▶ [TASK]
Identify each line in the records below that contains the word "address", and copy it.

(Data extracted from a collection)
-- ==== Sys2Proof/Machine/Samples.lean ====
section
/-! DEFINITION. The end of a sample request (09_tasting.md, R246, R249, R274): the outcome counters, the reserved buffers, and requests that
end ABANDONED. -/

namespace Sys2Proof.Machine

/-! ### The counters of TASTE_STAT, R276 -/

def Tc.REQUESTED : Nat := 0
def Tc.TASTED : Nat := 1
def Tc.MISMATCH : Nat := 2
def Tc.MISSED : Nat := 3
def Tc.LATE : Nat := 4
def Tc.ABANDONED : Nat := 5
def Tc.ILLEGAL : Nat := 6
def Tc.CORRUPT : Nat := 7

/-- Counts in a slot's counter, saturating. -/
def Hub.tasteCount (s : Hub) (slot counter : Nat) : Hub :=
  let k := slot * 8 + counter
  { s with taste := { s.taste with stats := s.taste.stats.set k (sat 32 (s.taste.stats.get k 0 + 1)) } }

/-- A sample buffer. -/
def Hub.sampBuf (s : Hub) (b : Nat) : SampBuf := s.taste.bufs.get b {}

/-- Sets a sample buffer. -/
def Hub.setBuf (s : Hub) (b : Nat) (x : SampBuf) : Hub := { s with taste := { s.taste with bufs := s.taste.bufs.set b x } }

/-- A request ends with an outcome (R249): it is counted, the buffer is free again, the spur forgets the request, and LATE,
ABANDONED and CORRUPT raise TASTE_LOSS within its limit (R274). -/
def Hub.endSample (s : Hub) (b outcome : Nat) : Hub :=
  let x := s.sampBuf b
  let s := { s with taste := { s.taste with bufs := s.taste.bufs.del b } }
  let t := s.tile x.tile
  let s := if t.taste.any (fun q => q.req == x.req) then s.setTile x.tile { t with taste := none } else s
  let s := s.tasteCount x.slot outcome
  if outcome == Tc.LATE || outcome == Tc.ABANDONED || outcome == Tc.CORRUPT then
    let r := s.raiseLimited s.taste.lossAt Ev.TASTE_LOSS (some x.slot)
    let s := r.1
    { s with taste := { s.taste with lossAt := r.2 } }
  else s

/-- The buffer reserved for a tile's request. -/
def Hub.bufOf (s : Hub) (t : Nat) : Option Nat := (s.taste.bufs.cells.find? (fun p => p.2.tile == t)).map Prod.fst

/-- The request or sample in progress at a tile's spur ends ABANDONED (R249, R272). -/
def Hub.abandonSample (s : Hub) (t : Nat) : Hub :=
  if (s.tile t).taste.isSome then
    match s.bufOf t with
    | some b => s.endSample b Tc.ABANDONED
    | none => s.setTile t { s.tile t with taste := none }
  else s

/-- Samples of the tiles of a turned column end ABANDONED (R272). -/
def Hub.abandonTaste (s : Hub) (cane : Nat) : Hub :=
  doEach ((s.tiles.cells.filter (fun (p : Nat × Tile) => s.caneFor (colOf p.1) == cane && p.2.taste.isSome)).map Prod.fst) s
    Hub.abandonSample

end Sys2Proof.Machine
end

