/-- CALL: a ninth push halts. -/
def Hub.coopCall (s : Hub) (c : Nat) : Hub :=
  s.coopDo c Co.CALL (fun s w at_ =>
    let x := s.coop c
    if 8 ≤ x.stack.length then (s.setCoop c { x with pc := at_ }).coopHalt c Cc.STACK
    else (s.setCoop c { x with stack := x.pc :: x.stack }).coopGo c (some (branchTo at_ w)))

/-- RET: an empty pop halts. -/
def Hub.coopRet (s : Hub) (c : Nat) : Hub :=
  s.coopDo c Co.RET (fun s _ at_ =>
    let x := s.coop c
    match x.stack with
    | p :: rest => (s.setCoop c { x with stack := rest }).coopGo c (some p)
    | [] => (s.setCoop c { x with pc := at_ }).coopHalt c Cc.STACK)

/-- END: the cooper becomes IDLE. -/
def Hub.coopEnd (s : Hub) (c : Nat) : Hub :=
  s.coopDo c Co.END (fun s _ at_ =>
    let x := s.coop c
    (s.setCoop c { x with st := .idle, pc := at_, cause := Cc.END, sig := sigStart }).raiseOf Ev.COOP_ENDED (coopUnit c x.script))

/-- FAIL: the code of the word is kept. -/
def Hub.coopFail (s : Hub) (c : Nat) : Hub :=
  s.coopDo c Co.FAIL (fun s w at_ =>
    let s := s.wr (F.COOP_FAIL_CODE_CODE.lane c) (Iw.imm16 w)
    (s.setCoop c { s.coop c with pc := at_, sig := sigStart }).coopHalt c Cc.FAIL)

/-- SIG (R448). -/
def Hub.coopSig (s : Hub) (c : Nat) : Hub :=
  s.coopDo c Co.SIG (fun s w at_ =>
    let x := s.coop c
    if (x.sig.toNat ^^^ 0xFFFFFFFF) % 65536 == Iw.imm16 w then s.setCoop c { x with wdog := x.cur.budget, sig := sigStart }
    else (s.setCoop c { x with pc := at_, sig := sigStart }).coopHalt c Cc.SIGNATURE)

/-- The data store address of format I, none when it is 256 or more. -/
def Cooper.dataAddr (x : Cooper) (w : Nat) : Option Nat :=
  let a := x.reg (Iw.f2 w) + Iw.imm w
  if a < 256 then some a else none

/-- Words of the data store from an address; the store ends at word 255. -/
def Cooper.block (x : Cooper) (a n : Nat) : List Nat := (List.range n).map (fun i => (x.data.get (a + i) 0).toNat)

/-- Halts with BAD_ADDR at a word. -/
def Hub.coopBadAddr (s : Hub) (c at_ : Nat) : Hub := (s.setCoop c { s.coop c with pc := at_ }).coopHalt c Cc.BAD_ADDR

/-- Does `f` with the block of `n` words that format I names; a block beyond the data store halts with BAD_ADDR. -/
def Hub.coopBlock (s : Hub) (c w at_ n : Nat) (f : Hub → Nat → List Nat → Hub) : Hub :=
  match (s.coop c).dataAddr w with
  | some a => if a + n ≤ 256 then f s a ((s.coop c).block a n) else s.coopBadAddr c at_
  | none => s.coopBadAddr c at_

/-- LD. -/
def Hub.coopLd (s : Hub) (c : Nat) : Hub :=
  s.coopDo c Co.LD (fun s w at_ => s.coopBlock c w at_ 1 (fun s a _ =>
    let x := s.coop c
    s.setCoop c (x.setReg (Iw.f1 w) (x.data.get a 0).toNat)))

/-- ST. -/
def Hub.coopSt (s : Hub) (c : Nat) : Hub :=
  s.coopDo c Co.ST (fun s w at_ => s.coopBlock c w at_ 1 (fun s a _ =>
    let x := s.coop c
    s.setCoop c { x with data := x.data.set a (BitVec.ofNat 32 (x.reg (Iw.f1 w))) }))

▶ [WRITTEN RESPONSE]
/-- The data store address of format I, none when it is 256 or more. -/
/-- Words of the data store from an address; the store ends at word 255. -/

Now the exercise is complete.